Data extracted from a collection
--- START ---

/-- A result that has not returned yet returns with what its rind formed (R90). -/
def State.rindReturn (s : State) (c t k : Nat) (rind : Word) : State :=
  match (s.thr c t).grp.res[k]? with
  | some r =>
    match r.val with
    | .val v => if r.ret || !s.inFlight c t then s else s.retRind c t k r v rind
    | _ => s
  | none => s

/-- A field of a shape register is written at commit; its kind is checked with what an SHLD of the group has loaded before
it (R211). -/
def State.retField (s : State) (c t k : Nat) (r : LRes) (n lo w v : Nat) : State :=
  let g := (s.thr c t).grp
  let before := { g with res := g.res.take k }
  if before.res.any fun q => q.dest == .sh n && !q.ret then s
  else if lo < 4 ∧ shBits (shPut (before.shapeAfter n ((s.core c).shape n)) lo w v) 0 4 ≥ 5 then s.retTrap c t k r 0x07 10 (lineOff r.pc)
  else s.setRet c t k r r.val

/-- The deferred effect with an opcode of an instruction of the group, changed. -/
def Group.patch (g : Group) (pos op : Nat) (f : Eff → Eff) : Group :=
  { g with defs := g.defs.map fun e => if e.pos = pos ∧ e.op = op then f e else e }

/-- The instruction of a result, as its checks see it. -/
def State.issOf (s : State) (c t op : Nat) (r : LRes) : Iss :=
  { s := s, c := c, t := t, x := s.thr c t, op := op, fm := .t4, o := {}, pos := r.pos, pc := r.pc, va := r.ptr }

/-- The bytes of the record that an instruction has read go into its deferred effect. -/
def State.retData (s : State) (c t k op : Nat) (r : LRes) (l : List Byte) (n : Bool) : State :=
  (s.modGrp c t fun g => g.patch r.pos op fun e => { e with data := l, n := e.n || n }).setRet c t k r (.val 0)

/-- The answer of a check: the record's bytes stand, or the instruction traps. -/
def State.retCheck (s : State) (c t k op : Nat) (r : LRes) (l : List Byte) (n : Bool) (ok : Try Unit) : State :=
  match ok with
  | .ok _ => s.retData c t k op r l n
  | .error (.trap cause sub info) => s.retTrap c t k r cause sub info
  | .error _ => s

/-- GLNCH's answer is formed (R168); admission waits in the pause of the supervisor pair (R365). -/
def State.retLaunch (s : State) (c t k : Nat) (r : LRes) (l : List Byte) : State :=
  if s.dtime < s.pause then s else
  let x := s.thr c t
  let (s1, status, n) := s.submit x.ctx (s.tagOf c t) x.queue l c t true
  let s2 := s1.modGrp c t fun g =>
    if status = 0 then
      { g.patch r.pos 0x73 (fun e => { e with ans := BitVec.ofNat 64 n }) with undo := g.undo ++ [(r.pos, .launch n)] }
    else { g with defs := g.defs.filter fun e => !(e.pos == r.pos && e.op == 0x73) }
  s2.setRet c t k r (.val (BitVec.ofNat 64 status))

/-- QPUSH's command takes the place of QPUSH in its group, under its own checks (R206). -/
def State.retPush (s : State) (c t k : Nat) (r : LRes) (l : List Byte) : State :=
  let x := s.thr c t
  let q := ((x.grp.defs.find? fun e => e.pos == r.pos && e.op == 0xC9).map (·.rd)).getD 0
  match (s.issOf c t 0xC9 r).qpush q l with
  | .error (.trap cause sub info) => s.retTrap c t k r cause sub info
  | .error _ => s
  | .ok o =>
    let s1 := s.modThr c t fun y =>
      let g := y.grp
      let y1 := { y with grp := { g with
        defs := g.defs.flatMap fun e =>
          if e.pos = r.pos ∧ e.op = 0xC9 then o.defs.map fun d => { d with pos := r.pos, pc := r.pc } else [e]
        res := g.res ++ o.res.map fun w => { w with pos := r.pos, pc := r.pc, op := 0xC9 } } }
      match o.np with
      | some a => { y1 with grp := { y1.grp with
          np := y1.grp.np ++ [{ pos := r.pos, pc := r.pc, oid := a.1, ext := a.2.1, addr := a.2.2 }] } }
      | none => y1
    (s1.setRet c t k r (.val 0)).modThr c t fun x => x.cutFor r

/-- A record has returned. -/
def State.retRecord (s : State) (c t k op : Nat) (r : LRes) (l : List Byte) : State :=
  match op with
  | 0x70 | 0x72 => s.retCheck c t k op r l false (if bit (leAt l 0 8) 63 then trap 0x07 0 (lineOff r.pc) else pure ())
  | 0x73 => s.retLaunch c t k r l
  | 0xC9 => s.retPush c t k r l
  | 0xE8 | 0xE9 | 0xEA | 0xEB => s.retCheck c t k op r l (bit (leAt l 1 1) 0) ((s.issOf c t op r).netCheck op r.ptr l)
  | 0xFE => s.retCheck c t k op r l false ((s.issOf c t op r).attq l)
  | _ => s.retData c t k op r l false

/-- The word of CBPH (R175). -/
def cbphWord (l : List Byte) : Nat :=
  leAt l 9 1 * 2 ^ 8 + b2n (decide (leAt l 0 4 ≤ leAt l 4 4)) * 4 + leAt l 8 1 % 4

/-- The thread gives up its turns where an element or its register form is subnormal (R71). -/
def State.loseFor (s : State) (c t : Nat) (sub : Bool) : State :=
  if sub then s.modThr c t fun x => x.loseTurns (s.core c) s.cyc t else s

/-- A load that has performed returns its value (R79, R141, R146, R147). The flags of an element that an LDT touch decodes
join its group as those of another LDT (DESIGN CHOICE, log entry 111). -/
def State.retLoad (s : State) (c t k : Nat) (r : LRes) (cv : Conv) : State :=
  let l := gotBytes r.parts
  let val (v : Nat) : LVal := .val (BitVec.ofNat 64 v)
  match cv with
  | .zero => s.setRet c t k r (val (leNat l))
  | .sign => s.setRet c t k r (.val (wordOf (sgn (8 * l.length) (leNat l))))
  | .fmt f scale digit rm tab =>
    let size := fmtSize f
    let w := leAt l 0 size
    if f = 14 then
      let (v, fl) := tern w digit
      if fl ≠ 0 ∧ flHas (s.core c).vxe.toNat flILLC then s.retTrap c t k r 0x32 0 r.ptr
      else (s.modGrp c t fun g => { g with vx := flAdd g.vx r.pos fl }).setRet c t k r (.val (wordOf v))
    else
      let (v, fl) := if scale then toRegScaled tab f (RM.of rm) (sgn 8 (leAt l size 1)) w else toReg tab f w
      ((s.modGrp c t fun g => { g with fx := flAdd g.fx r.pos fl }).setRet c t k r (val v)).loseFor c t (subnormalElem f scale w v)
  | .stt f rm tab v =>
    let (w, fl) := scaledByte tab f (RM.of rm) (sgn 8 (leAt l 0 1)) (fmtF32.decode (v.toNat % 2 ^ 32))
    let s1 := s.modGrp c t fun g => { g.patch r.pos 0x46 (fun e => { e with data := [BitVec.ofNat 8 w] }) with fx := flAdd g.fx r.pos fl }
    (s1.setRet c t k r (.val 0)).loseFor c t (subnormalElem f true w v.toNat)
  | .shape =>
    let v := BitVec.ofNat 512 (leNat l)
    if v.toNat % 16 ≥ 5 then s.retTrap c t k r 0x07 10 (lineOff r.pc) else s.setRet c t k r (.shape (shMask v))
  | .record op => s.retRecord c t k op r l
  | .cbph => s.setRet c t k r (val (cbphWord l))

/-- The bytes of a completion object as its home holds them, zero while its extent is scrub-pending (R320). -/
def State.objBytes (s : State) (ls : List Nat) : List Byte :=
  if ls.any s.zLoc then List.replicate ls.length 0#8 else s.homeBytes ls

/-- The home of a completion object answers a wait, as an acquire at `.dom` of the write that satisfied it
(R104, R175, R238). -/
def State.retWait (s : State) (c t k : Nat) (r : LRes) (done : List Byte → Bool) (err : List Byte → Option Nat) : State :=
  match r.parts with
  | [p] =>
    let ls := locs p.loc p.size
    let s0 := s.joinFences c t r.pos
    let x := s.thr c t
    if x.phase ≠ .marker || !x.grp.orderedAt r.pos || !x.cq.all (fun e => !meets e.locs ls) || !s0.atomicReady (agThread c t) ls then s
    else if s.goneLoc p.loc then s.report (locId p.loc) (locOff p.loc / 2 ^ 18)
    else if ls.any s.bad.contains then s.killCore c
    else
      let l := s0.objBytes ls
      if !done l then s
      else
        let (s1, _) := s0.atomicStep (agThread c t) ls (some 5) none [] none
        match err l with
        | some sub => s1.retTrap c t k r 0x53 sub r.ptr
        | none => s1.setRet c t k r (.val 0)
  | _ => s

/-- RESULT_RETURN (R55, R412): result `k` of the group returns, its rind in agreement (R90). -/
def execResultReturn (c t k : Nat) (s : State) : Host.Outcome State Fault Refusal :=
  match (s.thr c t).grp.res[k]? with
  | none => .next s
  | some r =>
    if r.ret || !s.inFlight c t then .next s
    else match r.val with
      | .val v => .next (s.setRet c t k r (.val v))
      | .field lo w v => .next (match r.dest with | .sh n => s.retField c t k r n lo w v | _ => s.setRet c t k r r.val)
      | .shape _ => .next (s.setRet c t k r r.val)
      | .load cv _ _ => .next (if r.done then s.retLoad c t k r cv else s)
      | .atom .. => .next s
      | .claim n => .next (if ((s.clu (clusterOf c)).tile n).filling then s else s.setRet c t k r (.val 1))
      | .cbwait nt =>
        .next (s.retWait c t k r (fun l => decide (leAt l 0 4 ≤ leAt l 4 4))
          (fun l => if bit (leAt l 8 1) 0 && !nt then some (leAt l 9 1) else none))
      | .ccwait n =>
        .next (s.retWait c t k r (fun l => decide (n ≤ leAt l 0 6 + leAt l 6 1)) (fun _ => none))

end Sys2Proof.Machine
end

--- END ---

* [INSTRUCTIONS TO FOLLOW]:
When a line in the records above holds "wordOf", that line is to be reported.

* [TASK RESPONSE]:
  | .sign => s.setRet c t k r (.val (wordOf (sgn (8 * l.length) (leNat l))))
      else (s.modGrp c t fun g => { g with vx := flAdd g.vx r.pos fl }).setRet c t k r (.val (wordOf v))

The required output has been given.